--- Excerpted data ---

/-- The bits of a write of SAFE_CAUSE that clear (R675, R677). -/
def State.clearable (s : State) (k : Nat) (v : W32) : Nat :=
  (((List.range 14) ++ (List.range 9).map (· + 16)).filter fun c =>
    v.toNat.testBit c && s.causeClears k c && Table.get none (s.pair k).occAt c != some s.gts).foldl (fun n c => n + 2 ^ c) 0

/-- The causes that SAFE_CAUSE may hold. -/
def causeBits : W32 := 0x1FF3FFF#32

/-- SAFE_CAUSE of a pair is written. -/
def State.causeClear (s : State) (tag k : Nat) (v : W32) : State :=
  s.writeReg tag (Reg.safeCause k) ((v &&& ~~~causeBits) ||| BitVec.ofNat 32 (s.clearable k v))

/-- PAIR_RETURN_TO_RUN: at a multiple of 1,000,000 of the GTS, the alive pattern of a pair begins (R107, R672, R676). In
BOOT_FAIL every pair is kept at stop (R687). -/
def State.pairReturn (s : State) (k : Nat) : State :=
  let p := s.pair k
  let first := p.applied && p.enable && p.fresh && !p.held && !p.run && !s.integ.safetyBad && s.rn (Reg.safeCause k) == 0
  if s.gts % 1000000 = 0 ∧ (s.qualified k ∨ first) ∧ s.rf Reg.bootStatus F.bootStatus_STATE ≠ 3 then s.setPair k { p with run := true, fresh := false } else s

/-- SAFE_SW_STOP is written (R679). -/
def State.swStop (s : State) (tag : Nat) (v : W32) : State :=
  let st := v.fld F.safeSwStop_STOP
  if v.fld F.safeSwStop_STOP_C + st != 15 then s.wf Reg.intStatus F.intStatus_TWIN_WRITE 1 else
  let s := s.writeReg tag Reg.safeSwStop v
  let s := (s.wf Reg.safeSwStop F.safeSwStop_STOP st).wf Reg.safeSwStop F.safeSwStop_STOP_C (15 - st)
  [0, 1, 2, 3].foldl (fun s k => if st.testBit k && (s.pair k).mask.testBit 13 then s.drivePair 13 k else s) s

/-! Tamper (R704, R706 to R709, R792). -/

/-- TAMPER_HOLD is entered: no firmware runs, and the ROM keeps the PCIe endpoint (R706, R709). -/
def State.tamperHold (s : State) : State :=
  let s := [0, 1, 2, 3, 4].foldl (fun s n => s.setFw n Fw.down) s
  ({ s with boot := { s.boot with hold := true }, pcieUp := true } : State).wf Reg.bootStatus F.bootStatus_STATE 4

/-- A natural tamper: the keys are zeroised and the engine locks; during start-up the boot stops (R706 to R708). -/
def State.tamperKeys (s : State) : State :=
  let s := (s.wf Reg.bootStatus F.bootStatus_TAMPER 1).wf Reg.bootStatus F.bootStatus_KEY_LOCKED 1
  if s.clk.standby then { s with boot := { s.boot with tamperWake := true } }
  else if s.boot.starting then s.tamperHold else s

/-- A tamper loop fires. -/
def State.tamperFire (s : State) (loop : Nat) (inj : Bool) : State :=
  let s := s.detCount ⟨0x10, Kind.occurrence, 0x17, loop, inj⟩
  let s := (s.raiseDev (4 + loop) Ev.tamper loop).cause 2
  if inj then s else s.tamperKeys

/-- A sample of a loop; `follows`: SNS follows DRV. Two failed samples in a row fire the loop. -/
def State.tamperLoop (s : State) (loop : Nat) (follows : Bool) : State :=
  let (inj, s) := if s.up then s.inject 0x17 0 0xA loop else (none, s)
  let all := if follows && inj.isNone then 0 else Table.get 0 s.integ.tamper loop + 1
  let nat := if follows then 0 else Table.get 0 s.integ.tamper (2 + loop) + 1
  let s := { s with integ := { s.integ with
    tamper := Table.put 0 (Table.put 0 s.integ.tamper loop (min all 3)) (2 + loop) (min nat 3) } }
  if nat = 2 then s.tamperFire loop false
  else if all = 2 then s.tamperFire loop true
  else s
---
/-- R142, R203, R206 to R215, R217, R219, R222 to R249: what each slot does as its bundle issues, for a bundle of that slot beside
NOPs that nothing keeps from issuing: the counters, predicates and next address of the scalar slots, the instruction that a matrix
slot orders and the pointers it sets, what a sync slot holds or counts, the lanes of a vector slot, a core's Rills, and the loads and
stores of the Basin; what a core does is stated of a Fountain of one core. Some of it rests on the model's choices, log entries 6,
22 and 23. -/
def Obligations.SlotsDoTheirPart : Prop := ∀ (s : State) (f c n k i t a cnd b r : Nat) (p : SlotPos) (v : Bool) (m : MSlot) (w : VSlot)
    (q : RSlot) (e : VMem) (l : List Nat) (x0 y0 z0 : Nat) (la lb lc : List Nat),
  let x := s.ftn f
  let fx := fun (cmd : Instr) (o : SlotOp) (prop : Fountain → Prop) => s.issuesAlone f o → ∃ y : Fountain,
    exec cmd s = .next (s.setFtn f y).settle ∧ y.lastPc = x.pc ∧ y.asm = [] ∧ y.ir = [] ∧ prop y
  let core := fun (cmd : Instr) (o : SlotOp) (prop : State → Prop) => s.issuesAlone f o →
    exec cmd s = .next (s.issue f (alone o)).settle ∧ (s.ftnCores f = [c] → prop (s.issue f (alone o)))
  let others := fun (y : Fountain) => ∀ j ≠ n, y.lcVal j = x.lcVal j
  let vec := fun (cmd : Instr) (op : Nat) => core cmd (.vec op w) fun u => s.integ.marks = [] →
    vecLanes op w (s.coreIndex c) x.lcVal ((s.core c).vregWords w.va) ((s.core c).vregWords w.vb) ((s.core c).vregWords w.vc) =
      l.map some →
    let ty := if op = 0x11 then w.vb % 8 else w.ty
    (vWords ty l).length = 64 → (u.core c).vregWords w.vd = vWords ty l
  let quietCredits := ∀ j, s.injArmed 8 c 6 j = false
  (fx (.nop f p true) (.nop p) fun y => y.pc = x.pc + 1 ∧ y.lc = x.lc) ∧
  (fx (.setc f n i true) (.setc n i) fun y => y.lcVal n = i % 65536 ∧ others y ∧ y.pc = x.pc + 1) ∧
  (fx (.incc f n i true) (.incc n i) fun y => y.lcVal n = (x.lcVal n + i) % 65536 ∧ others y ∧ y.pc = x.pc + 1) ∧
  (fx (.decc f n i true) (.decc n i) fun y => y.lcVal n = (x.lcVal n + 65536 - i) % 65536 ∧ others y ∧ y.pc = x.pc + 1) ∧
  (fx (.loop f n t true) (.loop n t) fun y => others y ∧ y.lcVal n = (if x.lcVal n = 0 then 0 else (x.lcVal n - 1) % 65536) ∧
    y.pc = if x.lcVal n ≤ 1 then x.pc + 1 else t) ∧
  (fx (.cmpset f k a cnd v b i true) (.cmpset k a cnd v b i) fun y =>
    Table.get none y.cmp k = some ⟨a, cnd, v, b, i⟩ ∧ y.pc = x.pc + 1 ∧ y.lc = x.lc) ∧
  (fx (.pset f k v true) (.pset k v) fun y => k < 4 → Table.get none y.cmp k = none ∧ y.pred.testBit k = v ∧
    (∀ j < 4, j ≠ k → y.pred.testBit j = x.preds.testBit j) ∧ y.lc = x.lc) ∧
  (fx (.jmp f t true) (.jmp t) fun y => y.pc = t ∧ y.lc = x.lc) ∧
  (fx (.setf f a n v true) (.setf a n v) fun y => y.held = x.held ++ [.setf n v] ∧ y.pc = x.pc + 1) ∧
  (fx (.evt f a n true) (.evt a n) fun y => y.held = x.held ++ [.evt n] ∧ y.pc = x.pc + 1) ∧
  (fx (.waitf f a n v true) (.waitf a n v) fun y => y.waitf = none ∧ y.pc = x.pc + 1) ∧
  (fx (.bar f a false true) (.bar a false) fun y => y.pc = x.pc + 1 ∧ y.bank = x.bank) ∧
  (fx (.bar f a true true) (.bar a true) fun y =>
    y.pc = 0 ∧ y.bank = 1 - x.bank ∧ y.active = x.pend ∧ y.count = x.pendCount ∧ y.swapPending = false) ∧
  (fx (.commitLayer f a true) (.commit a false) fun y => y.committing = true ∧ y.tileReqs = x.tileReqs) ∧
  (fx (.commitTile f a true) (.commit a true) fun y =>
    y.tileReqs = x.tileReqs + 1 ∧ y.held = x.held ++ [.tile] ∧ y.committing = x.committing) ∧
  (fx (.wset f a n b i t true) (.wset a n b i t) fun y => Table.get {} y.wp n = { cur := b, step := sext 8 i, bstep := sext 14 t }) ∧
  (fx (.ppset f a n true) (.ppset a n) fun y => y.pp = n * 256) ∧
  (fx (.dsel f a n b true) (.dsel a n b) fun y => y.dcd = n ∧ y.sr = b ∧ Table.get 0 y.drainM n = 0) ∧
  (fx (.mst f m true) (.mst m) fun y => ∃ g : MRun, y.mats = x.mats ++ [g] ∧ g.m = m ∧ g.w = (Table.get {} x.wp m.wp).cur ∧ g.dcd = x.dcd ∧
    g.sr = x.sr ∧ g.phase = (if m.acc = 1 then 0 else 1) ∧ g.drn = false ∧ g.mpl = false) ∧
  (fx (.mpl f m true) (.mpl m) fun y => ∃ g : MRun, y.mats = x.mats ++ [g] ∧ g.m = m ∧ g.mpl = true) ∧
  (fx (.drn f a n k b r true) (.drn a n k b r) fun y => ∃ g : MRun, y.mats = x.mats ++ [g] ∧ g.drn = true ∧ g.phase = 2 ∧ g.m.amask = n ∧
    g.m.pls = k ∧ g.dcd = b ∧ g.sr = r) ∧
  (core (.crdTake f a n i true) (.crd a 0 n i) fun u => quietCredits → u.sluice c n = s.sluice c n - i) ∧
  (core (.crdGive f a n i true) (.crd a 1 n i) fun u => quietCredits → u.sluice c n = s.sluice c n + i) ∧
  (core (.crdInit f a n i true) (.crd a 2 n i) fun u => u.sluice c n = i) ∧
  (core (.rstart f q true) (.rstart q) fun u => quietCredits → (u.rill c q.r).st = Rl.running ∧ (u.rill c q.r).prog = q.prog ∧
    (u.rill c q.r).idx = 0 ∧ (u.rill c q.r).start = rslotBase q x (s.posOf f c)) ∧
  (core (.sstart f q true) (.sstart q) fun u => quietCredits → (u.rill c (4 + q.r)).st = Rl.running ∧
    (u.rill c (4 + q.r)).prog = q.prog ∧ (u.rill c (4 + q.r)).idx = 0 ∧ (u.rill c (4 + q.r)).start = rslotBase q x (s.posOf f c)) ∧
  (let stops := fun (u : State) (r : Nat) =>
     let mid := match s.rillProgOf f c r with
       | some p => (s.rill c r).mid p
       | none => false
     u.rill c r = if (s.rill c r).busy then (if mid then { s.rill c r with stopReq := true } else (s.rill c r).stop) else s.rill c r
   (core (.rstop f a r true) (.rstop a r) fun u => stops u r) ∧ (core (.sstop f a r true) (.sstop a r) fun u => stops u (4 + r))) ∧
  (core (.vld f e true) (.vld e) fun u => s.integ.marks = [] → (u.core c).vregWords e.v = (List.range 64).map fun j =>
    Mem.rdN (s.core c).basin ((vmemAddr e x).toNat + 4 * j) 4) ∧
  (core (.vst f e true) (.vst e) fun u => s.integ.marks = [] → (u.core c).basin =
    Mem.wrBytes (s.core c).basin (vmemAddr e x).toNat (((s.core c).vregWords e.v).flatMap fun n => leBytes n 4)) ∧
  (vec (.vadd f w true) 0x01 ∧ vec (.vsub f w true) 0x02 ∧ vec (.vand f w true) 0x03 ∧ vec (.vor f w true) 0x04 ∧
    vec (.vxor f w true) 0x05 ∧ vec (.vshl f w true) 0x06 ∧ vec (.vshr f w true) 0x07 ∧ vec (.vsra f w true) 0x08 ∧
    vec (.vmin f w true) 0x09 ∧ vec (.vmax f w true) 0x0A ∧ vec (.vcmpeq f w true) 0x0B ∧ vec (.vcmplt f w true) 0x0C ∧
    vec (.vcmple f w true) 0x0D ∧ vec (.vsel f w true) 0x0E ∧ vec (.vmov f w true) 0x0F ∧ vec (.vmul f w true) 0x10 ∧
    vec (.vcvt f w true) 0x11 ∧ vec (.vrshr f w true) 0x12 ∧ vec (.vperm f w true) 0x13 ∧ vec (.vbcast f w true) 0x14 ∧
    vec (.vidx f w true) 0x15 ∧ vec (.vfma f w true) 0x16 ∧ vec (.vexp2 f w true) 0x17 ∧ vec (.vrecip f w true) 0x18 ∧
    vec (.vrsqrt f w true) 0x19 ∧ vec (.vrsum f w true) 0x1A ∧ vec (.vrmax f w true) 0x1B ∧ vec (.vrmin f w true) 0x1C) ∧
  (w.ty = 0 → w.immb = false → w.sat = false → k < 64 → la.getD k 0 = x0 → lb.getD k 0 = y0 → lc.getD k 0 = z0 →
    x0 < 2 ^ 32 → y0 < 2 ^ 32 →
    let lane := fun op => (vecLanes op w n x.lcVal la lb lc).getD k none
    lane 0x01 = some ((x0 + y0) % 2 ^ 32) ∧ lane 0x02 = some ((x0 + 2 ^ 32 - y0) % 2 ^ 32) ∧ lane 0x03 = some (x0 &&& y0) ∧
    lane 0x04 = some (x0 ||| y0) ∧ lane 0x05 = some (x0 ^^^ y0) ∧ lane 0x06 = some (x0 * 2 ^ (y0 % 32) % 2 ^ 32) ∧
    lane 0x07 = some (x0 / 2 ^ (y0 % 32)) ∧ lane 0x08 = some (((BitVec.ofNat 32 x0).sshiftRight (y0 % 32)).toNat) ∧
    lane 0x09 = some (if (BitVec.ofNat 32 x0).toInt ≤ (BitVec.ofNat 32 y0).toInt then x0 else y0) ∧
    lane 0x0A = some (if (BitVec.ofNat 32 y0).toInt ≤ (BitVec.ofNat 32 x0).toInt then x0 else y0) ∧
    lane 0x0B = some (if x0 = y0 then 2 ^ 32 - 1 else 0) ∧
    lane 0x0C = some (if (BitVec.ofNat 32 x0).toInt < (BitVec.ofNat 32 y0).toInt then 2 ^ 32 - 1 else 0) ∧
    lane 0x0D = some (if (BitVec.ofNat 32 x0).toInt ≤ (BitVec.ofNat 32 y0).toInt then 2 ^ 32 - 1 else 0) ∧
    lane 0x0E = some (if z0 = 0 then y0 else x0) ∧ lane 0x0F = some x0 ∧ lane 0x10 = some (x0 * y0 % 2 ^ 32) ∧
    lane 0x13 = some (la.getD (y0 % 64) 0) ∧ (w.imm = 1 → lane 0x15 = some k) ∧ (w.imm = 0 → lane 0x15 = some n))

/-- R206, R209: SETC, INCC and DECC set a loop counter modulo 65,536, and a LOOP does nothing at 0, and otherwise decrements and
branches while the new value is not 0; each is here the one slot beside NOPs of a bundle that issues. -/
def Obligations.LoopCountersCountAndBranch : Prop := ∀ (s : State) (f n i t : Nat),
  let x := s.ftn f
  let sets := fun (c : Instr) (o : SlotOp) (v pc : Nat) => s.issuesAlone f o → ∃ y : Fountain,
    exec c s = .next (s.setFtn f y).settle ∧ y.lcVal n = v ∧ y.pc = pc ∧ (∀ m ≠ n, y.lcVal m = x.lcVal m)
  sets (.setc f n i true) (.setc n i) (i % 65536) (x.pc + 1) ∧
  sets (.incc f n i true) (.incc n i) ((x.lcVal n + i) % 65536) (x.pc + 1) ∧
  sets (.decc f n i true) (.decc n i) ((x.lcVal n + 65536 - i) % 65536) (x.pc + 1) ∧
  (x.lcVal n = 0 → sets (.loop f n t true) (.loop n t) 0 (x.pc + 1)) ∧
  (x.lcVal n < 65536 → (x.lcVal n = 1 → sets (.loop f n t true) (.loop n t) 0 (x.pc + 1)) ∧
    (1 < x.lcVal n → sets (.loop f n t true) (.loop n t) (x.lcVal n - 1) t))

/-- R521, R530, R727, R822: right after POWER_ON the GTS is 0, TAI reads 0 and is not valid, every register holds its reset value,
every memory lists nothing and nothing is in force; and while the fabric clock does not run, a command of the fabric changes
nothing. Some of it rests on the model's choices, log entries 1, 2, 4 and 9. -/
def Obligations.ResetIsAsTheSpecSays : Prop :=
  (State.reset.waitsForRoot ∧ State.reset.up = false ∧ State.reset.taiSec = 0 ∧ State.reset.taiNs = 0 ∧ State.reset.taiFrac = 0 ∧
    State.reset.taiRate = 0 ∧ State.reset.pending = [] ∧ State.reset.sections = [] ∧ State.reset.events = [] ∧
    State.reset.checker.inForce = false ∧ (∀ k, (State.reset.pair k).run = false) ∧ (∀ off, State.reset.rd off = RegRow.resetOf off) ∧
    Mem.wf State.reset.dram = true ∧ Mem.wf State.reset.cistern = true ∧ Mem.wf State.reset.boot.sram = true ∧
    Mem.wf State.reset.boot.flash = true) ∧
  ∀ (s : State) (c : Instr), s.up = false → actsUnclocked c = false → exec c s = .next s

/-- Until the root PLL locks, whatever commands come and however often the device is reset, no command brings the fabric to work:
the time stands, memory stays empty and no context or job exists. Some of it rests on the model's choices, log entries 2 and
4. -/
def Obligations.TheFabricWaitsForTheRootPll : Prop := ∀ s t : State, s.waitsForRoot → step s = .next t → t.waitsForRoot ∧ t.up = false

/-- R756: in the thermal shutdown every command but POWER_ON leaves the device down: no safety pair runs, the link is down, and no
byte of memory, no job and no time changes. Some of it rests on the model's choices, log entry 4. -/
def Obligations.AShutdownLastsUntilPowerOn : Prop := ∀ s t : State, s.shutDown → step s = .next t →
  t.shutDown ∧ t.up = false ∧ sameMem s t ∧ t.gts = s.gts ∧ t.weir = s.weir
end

--- The task ---
Task for the records above: copy every line in which the word "that" occurs.

--- Response to this task ---
/-- The bits of a write of SAFE_CAUSE that clear (R675, R677). -/
/-- The causes that SAFE_CAUSE may hold. -/
/-- R142, R203, R206 to R215, R217, R219, R222 to R249: what each slot does as its bundle issues, for a bundle of that slot beside
NOPs that nothing keeps from issuing: the counters, predicates and next address of the scalar slots, the instruction that a matrix
branches while the new value is not 0; each is here the one slot beside NOPs of a bundle that issues. -/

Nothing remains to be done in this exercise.